/-- R3, R4, R172: of the 64 bytes every field with a range is taken as read when in range, at the nearer end when not, and
at its default when every byte of it reads 255; NODE_ID, RUN_NO and POSITION are taken as read; LOWER_TH is at most
UPPER_TH. -/
def Obligations.LoadedConfigurationLiesInRange : Prop :=
  ∀ block : Bytes, block.length = 64 →
    let c := loadCfg block
    c.nodeId = (byteAt block 2).toNat ∧ c.runNo = (byteAt block 3).toNat ∧
    c.position = 256 * (byteAt block 4).toNat + (byteAt block 5).toNat ∧
    FieldTaken block 6 2 600 950 870 c.vf ∧ FieldTaken block 8 2 250 4000 1000 c.probePeriod ∧
    FieldTaken block 10 2 1 2047 300 c.upperTh ∧
    (∃ v, FieldTaken block 12 2 0 2047 200 v ∧ c.lowerTh = min v c.upperTh) ∧
    FieldTaken block 14 1 0 15 3 c.confirmN ∧ FieldTaken block 15 2 1 2047 256 c.probeTh ∧
    FieldTaken block 17 2 0 500 40 c.pairMargin ∧ FieldTaken block 19 2 0 4080 600 c.sigLimit ∧
    FieldTaken block 21 2 10 1000 60 c.mergeRadius ∧ FieldTaken block 23 1 1 32 3 c.announceCount ∧
    FieldTaken block 24 2 10 3600 600 c.fixAge ∧ FieldTaken block 26 1 1 127 8 c.echoFloor ∧
    FieldTaken block 27 1 5 200 20 c.markMatch ∧ FieldTaken block 28 1 1 15 3 c.persist ∧
    FieldTaken block 29 1 1 127 24 c.growStep ∧ FieldTaken block 30 1 1 16 4 c.baseRuns ∧
    FieldTaken block 31 2 10 500 50 c.posTol ∧
    (byteAt block 33 = 0 → c.dual = false) ∧ (byteAt block 33 ≠ 0 → c.dual = true) ∧
    (field block 34 2 = 0 → c.statePeriod = 0) ∧ (field block 34 2 ≠ 0 → FieldTaken block 34 2 5 3600 60 c.statePeriod) ∧
    FieldTaken block 36 1 0 6 6 c.levelBurst ∧ FieldTaken block 37 1 0 6 5 c.levelFix ∧
    FieldTaken block 38 1 0 6 4 c.levelEcho ∧ FieldTaken block 39 1 0 6 3 c.levelReply ∧
    FieldTaken block 40 1 0 6 1 c.levelState

/-! ## Conversions (chapter 02) -/

/-- R20, R21: conv clamps its input, and both conversions round the quotient to the nearest integer with halves away from
zero and take the input's sign. -/
def Obligations.ConversionsRoundToNearest : Prop :=
  (∀ (vf : Nat) (t : Int),
    let x := max (-(2 ^ 31 - 1)) (min (2 ^ 31 - 1) t) * vf * 37474
    2 * (x - 10000000 * conv vf t).natAbs ≤ 10000000 ∧
    (2 * (x - 10000000 * conv vf t).natAbs = 10000000 → x.natAbs ≤ (10000000 * conv vf t).natAbs) ∧
    (0 ≤ t → 0 ≤ conv vf t) ∧ (t ≤ 0 → conv vf t ≤ 0) ∧ conv vf 0 = 0 ∧ conv vf (-t) = -conv vf t) ∧
  (∀ (vf : Nat) (dm : Int), 0 < vf →
    let y := dm * 10000000
    let d : Int := vf * 37474
    2 * (y - d * ticks vf dm).natAbs ≤ d.natAbs ∧
    (2 * (y - d * ticks vf dm).natAbs = d.natAbs → y.natAbs ≤ (d * ticks vf dm).natAbs) ∧
    (0 ≤ dm → 0 ≤ ticks vf dm) ∧ ticks vf (-dm) = -ticks vf dm) ∧
  ticks 600 66035 = 29369

/-! ## Front end and schedule (chapters 03 and 06) -/

/-- R30: a calibration that waits starts at a block's line time when nothing defers it, and not when something does; the
due timer makes an IDLE calibration wait. R28, R30, R6: 2048 ticks after its start (entry 10, DEDUCED) a calibration writes
both offsets and sets the next due time. R77: its end lets a BLOCKED probe schedule go on (`unblock`). The first one of a
CALIBRATING node leads to RUNNING with its schedules instead. That a node enters CALIBRATING with the calibration WAITING, and starts it at the next block if it comes after the sample of a
block's line time, is entry 28 (DESIGN CHOICE), and so is that no calibration starts after that sample. -/
def Obligations.CalibrationWaitsStartsAndEnds : Prop :=
  (∀ s : State, s.nc.node ≠ .held → s.cfe.cal = .waiting → s.nc.now.toNat % 64 = 0 → s.nc.sampled = false →
    ((s.iw.detector.isOpen = false ∧ (∀ w ∈ s.iw.slots, w.isFilling = false) ∧ s.cfe.window.isCapturing = false ∧
        s.cfe.arrival.isCapturing = false) ∨ s.nc.node = .calibrating) →
    ∃ t, exec .calibrationStart s = .next t ∧
      t.cfe = { s.cfe with cal := .running s.nc.now 0 0 0 0, envelope := none, probeValue := none } ∧
      UnchangedBut [.cfe] s t) ∧
  (∀ s : State, s.nc.node ≠ .calibrating →
    (s.iw.detector.isOpen = true ∨ (∃ w ∈ s.iw.slots, w.isFilling = true) ∨ s.cfe.window.isCapturing = true ∨
      s.cfe.arrival.isCapturing = true) → exec .calibrationStart s = .next s) ∧
  (∀ s : State, s.nc.node ≠ .held → expired s.nc.now s.cfe.calDue = true →
    ∃ t, exec .calibrationDue s = .next t ∧
      t.cfe = { s.cfe with calDue := none, cal := if s.cfe.cal = .idle then .waiting else s.cfe.cal } ∧
      UnchangedBut [.cfe] s t) ∧
  (∀ (s : State) (start : Time) (rP rN pP pN : Int), s.nc.node ≠ .held → s.cfe.cal = .running start rP rN pP pN →
    2048 ≤ diff s.nc.now start →
    let cfe := { s.cfe with
        offR := clampInt (roundHalfAway (rP + rN) 512) (-255) 255
        offP := clampInt (roundHalfAway (pP + pN) 512) (-255) 255
        cal := .idle, calDue := some (plus s.nc.now 48000000000) }
    (s.nc.node ≠ .calibrating → exec .calibrationEnd s = .next (unblock { s with cfe := cfe })) ∧
    (s.nc.node = .calibrating → ∃ t, exec .calibrationEnd s = .next t ∧ t.cfe = cfe ∧
        t.nc = { s.nc with node := .running, rng := t.nc.rng } ∧ t.runLine = true ∧
        (∃ d : Nat, d ≤ 1000 * s.nc.cfg.probePeriod ∧ t.ptu = { s.ptu with
          schedule := .counting (plus s.nc.now (800 * d : Nat)) }) ∧
        t.na = { s.na with
          stateTimer := if s.nc.cfg.statePeriod = 0 then none
            else some (plus s.nc.now (800000000 * s.nc.cfg.statePeriod : Nat)) } ∧
        t.iw = { s.iw with detector := if s.nc.cfg.confirmN = 0 then .off else .watch 0 0 0 } ∧
        UnchangedBut [.nc, .cfe, .iw, .ptu, .na] s t))

/-- R37: a probe-band value is taken as a trigger exactly under the four conditions and at PROBE_TH or more; any other value is
let go. R38: the capture begins with the samples from T − 256 on that are already taken (`samplesFrom`). R82: of four arrival
records the one of earliest trigger is discarded and counted. R77: PROBE_GUARD, taken as a timer, runs to T + 120,000,001
(entry 11, DEDUCED). R26, R27: a history holds its newest sample first, and the samples from an instant on are read from it
oldest first, up to the latest instant whose samples are taken; that the bit `sampled` says so at the line time itself is entry
25 (DESIGN CHOICE). -/
def Obligations.ProbeBandValueTriggersCapture : Prop :=
  (∀ (s : State) (v : BlockValue), s.nc.node ≠ .held → s.cfe.probeValue = some v →
    (s.nc.node = .running → s.cfe.arrival = .free → s.cfe.window.isCapturing = false → s.cfe.cal.isRunning = false →
      s.nc.cfg.probeTh ≤ v.value →
      ∃ t xs, exec .probeBandValue s = .next t ∧ t.cfe = { s.cfe with
          probeValue := none, arrival := .capturing (plus v.block (-256)) v.block xs } ∧
        xs = samplesFrom s s.cfe.history (plus v.block (-256)) ∧
        t.ptu = { s.ptu with
          lastTrigger := some v.block, guard := some (plus v.block 120000001)
          arrivals := t.ptu.arrivals, discarded := t.ptu.discarded } ∧
        (∃ kept, t.ptu.arrivals = kept ++ [⟨v.block, .capturing, none, some (plus v.block 80000000)⟩] ∧
          (s.ptu.arrivals.length < 4 → kept = s.ptu.arrivals ∧ t.ptu.discarded = s.ptu.discarded) ∧
          (s.ptu.arrivals.length = 4 → kept.length = 3 ∧ t.ptu.discarded = min (s.ptu.discarded + 1) 65535 ∧
            ∀ (i : Nat) (a : Arrival), s.ptu.arrivals[i]? = some a →
              (∀ (j : Nat) (b : Arrival), s.ptu.arrivals[j]? = some b → j ≠ i →
                earlier a.trigger b.trigger = true ∨ (earlier b.trigger a.trigger = false ∧ i < j)) →
              kept = s.ptu.arrivals.eraseIdx i)) ∧
        UnchangedBut [.cfe, .ptu] s t) ∧
    (s.nc.node ≠ .running ∨ s.cfe.arrival ≠ .free ∨ s.cfe.window.isCapturing = true ∨ s.cfe.cal.isRunning = true ∨
      v.value < s.nc.cfg.probeTh →
      ∃ t, exec .probeBandValue s = .next t ∧ t.cfe = { s.cfe with probeValue := none } ∧ UnchangedBut [.cfe] s t)) ∧
  (∀ (s : State) (history : List Int) (from_ : Time),
    let newest := if s.nc.now.toNat % 4 = 0 ∧ s.nc.sampled = false then plus s.nc.now (-4)
      else plus s.nc.now (-((s.nc.now.toNat % 4 : Nat) : Int))
    (diff newest from_ < 0 → samplesFrom s history from_ = []) ∧
    (0 ≤ diff newest from_ →
      samplesFrom s history from_ = (history.take ((diff newest from_).toNat / 4 + 1)).reverse))

/-- R35, R80, R39, R83: a full probe window or arrival capture is handed to the engine, or freed when the queue is full
or the node is CLASHED; the window's freeing lets a BLOCKED probe schedule go on (R77, `unblock`); the arrival record of a capture handed over passes to TIMING, that of one refused is removed and
counted. -/
def Obligations.FullCapturesAreHandedOver : Prop :=
  (∀ (s : State) (e : Time) (xs : List Int), s.nc.node ≠ .held → s.cfe.window = .capturing e xs → 2048 ≤ xs.length →
    (s.nc.node ≠ .clashed → s.ce.running = none → exec .probeWindowFull s = .next { s with
      cfe := { s.cfe with window := .held e xs }
      ce := { s.ce with running := some ⟨.echo e, 1, 8, plus s.nc.now 57600⟩ } }) ∧
    (s.nc.node ≠ .clashed → s.ce.running ≠ none → s.ce.waiting.length < 4 → exec .probeWindowFull s = .next { s with
      cfe := { s.cfe with window := .held e xs }
      ce := { s.ce with waiting := s.ce.waiting ++ [.echo e] } }) ∧
    (s.nc.node = .clashed ∨ (s.ce.running ≠ none ∧ 4 ≤ s.ce.waiting.length) →
      exec .probeWindowFull s = .next (unblock { s with cfe := { s.cfe with window := .free } }))) ∧
  (∀ (s : State) (c u : Time) (xs : List Int), s.nc.node ≠ .held → s.cfe.arrival = .capturing c u xs →
    512 ≤ xs.length →
    ∃ t, exec .arrivalCaptureFull s = .next t ∧
      (s.nc.node ≠ .clashed → s.ce.running = none ∨ s.ce.waiting.length < 4 →
        t.cfe = { s.cfe with arrival := .held c u xs } ∧
        (s.ce.running = none → t.ce = { s.ce with running := some ⟨.arrival c u, 1, 8, plus s.nc.now 8000⟩ }) ∧
        (s.ce.running ≠ none → t.ce = { s.ce with waiting := s.ce.waiting ++ [.arrival c u] }) ∧
        (∀ i a, s.ptu.arrivals[i]? = some a → a.trigger = u →
          (∀ k, k < i → ∀ x, s.ptu.arrivals[k]? = some x → x.trigger ≠ u) →
          t.ptu = { s.ptu with arrivals := s.ptu.arrivals.set i { a with state := .timing } }) ∧
        ((∀ a ∈ s.ptu.arrivals, a.trigger ≠ u) → t.ptu = s.ptu) ∧ UnchangedBut [.cfe, .ce, .ptu] s t) ∧
      (s.nc.node ≠ .clashed → s.ce.running ≠ none → 4 ≤ s.ce.waiting.length →
        t.cfe = { s.cfe with arrival := .free } ∧
        (∀ i a, s.ptu.arrivals[i]? = some a → a.trigger = u →
          (∀ k, k < i → ∀ x, s.ptu.arrivals[k]? = some x → x.trigger ≠ u) →
          t.ptu = { s.ptu with
            arrivals := s.ptu.arrivals.eraseIdx i, discarded := min (s.ptu.discarded + 1) 65535 }) ∧
        ((∀ a ∈ s.ptu.arrivals, a.trigger ≠ u) → t.ptu = s.ptu) ∧ UnchangedBut [.cfe, .ptu] s t) ∧
      (s.nc.node = .clashed → t.cfe = { s.cfe with arrival := .free } ∧ UnchangedBut [.cfe] s t))

/-- R75, R76, R78, R79, R34: when the five conditions hold, PROBE_DUE and SETTLE_EXPIRY emit: the first sample instant from
now on is E, the window captures from E, with the sample of E and the first chirp sample in it if that is already taken
(`samplesFrom`, by the bit of entry 25, DESIGN CHOICE), the number is used and recorded, the heard list goes into the PROBE
NOTE, and the next due time is set. The MAC's choice that follows is `serve`. -/
def Obligations.EmissionTakesNumberAndNote : Prop :=
  ∀ s : State, s.nc.node = .running → s.na.hush = none → (∀ n ∈ s.na.queue, n.content.isProbe = false) →
    s.cfe.window = .free → s.ptu.guard = none → s.cfe.cal.isRunning = false → s.na.queue.length < 16 →
    ∀ i, (i = .probeDue ∧ (∃ d, s.ptu.schedule = .counting d ∧ reached s.nc.now d = true)) ∨
        (i = .settleExpiry ∧ (∃ d, s.ptu.schedule = .settling d ∧ reached s.nc.now d = true)) →
    ∃ (u : State) (e : Time) (d : Nat) (xs : List Int) (n : Note), exec i s = .next (serve u) ∧
      e.toNat % 4 = 0 ∧ 0 ≤ diff e s.nc.now ∧ diff e s.nc.now ≤ 3 ∧
      xs = samplesFrom s s.cfe.history e ∧ u.cfe = { s.cfe with
        window := .capturing e xs, chirp := some xs.length
        emitter := if xs = [] then s.cfe.emitter else chirpSample 0 } ∧
      u.cfe.window = .capturing e xs ∧ u.cfe.chirp.isSome = true ∧ u.ptu.nextProbe = s.ptu.nextProbe + 1 ∧
      u.ptu.history = keepNewest 4 (s.ptu.history ++ [⟨s.ptu.nextProbe, e⟩]) ∧ u.ptu.heard = [] ∧
      d ≤ 125 * s.nc.cfg.probePeriod ∧
      u.ptu.schedule = .counting (plus e (800000 * s.nc.cfg.probePeriod + 800 * d : Nat)) ∧
      u.na.queue = s.na.queue ++ [n] ∧ n.content = .probe s.ptu.nextProbe e s.ptu.heard ∧ n.level = 7 ∧
      n.deadline = some (plus e 80000000) ∧ n.enqueued = s.nc.now ∧ n.link = none ∧ n.inFlight = false ∧
      u.nc = { s.nc with rng := u.nc.rng } ∧ u.na = { s.na with queue := u.na.queue } ∧
      u.ptu = { s.ptu with
        nextProbe := u.ptu.nextProbe, history := u.ptu.history, heard := [], schedule := u.ptu.schedule } ∧
      UnchangedBut [.nc, .cfe, .ptu, .na] s u

/-- R75, R77: when any of the five conditions fails the schedule passes to BLOCKED with the conditions that failed, and
nothing else happens. When the last trigger has aged past PROBE_GUARD, taken as a timer (entry 11, DEDUCED), a schedule
BLOCKED by the guard alone passes to SETTLING with a delay of 0 … PROBE_GUARD; one that failed at its test for a hush or a
window in force now stays BLOCKED, though that hush or window may have ended and begun again since (entry 12, DEDUCED). R77:
when any condition ceases to hold (`unblock`), a BLOCKED schedule none of whose failed conditions still fails passes to
SETTLING, and nothing else changes. -/
def Obligations.EmissionHeldBackUntilConditionsClear : Prop :=
  (∀ s : State, s.nc.node ≠ .held →
      (s.nc.node ≠ .running ∨ s.na.hush ≠ none ∨ (∃ n ∈ s.na.queue, n.content.isProbe = true) ∨ s.cfe.window ≠ .free ∨
        s.ptu.guard ≠ none ∨ s.cfe.cal.isRunning = true) →
      ∀ i, (i = .probeDue ∧ (∃ d, s.ptu.schedule = .counting d ∧ reached s.nc.now d = true)) ∨
          (i = .settleExpiry ∧ (∃ d, s.ptu.schedule = .settling d ∧ reached s.nc.now d = true)) →
      ∃ t, exec i s = .next t ∧ t.ptu = { s.ptu with schedule := .blocked (failing s) } ∧ UnchangedBut [.ptu] s t) ∧
  (∀ s : State, s.nc.node ≠ .held → expired s.nc.now s.ptu.guard = true →
    ∃ t, exec .probeGuardExpiry s = .next t ∧ t.ptu.guard = none ∧
      t.ptu = { s.ptu with guard := none, schedule := t.ptu.schedule } ∧ t.nc = { s.nc with rng := t.nc.rng } ∧
      (∀ w, s.ptu.schedule = .blocked w →
        (w.hushed = false ∧ w.note = false ∧ w.window = false ∧ w.calibrating = false →
          ∃ d : Nat, d ≤ 150000 ∧ t.ptu.schedule = .settling (plus s.nc.now (800 * d : Nat))) ∧
        ((w.hushed = true ∧ s.na.hush ≠ none) ∨ (w.window = true ∧ s.cfe.window ≠ .free) →
          t.ptu.schedule = .blocked w)) ∧
      t = unblock (s.withPtu { s.ptu with guard := none }) ∧
      UnchangedBut [.nc, .ptu] s t) ∧
  ∀ s : State,
    ((∀ w, s.ptu.schedule ≠ .blocked w) → unblock s = s) ∧
    (∀ w, s.ptu.schedule = .blocked w →
      let stands := (w.hushed = true ∧ (s.nc.node ≠ .running ∨ s.na.hush ≠ none)) ∨
        (w.note = true ∧ ∃ n ∈ s.na.queue, n.content.isProbe = true) ∨ (w.window = true ∧ s.cfe.window ≠ .free) ∨
        (w.guard = true ∧ s.ptu.guard ≠ none) ∨ (w.calibrating = true ∧ s.cfe.cal.isRunning = true)
      (stands → unblock s = s) ∧
      (¬stands → ∃ (d : Nat) (x : Seed), d ≤ 150000 ∧ unblock s = { s with
        nc := { s.nc with rng := x }
        ptu := { s.ptu with schedule := .settling (plus s.nc.now (800 * d : Nat)) } }))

→ **About this exercise**
Each line from the beginning of the entries to the line with "def Obligations.LoadedConfigurationLiesInRange : Prop" must be repeated exactly, with both end lines kept and no other lines given.

→ **Response below**
/-- R3, R4, R172: of the 64 bytes every field with a range is taken as read when in range, at the nearer end when not, and
at its default when every byte of it reads 255; NODE_ID, RUN_NO and POSITION are taken as read; LOWER_TH is at most
UPPER_TH. -/
def Obligations.LoadedConfigurationLiesInRange : Prop :=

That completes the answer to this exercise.